== Segment start ==
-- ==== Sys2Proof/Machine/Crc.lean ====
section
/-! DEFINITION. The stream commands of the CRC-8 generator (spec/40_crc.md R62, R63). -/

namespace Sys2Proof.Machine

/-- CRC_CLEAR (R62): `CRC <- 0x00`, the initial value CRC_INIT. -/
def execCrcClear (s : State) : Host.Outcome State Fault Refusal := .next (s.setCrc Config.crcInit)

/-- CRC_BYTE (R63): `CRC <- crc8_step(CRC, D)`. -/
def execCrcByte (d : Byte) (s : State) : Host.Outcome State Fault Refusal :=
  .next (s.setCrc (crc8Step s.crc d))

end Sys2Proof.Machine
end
== Segment end ==
== Segment start ==
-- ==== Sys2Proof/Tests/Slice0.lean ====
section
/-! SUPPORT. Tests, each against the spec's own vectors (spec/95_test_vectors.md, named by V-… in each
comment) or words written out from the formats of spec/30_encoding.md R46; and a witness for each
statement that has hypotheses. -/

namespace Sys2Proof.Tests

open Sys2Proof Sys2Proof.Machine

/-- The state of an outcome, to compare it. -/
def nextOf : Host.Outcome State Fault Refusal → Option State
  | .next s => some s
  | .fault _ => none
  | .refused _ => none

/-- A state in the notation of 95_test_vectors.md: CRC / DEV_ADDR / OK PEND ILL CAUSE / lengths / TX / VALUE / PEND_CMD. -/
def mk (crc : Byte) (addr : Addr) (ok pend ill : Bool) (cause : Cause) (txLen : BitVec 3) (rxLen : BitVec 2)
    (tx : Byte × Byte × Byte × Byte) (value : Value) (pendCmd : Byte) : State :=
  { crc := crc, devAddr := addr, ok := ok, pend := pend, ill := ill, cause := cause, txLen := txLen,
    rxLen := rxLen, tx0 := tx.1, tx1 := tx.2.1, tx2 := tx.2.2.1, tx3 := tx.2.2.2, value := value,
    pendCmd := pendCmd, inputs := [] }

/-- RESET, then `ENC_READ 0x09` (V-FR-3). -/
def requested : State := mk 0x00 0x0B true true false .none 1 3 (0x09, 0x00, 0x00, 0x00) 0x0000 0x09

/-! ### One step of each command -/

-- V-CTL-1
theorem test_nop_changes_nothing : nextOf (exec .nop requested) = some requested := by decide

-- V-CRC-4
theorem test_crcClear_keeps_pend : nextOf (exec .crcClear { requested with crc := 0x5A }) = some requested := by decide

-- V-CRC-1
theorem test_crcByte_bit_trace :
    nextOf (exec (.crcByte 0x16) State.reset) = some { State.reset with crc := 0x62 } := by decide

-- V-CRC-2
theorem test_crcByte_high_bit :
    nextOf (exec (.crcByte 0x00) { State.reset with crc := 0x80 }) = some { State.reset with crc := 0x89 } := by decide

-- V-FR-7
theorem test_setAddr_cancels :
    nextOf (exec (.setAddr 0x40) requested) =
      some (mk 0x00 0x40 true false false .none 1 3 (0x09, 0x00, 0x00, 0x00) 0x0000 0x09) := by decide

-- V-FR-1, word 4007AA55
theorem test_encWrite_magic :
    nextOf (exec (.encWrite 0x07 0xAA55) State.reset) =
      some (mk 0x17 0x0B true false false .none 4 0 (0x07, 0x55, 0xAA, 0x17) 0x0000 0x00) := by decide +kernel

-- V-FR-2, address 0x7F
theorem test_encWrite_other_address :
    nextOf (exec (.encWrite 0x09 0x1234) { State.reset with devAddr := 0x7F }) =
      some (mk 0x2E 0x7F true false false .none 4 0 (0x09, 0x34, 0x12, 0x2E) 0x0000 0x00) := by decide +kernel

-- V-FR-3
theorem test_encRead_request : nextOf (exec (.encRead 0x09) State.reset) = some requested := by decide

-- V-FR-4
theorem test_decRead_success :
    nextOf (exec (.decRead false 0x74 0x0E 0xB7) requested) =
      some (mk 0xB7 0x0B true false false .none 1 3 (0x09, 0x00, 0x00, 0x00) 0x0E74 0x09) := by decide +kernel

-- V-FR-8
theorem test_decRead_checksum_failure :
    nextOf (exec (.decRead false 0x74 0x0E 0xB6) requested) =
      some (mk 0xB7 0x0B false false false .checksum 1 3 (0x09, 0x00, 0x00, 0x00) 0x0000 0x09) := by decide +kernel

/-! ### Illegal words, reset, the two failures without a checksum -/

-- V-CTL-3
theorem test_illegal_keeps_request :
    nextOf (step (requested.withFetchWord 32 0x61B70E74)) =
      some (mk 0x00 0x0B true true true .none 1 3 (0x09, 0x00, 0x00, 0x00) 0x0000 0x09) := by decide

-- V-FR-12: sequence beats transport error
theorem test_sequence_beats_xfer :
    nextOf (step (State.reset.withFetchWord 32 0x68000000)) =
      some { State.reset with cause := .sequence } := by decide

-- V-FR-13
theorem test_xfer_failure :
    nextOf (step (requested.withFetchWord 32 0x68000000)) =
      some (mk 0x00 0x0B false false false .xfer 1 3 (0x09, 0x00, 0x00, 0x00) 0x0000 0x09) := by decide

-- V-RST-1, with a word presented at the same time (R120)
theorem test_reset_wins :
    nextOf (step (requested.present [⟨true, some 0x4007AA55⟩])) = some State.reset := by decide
== Segment end ==
WORK INSTRUCTION >> Every line in the data that holds the string "namespace" should be copied.

ANSWER >>
namespace Sys2Proof.Machine
namespace Sys2Proof.Tests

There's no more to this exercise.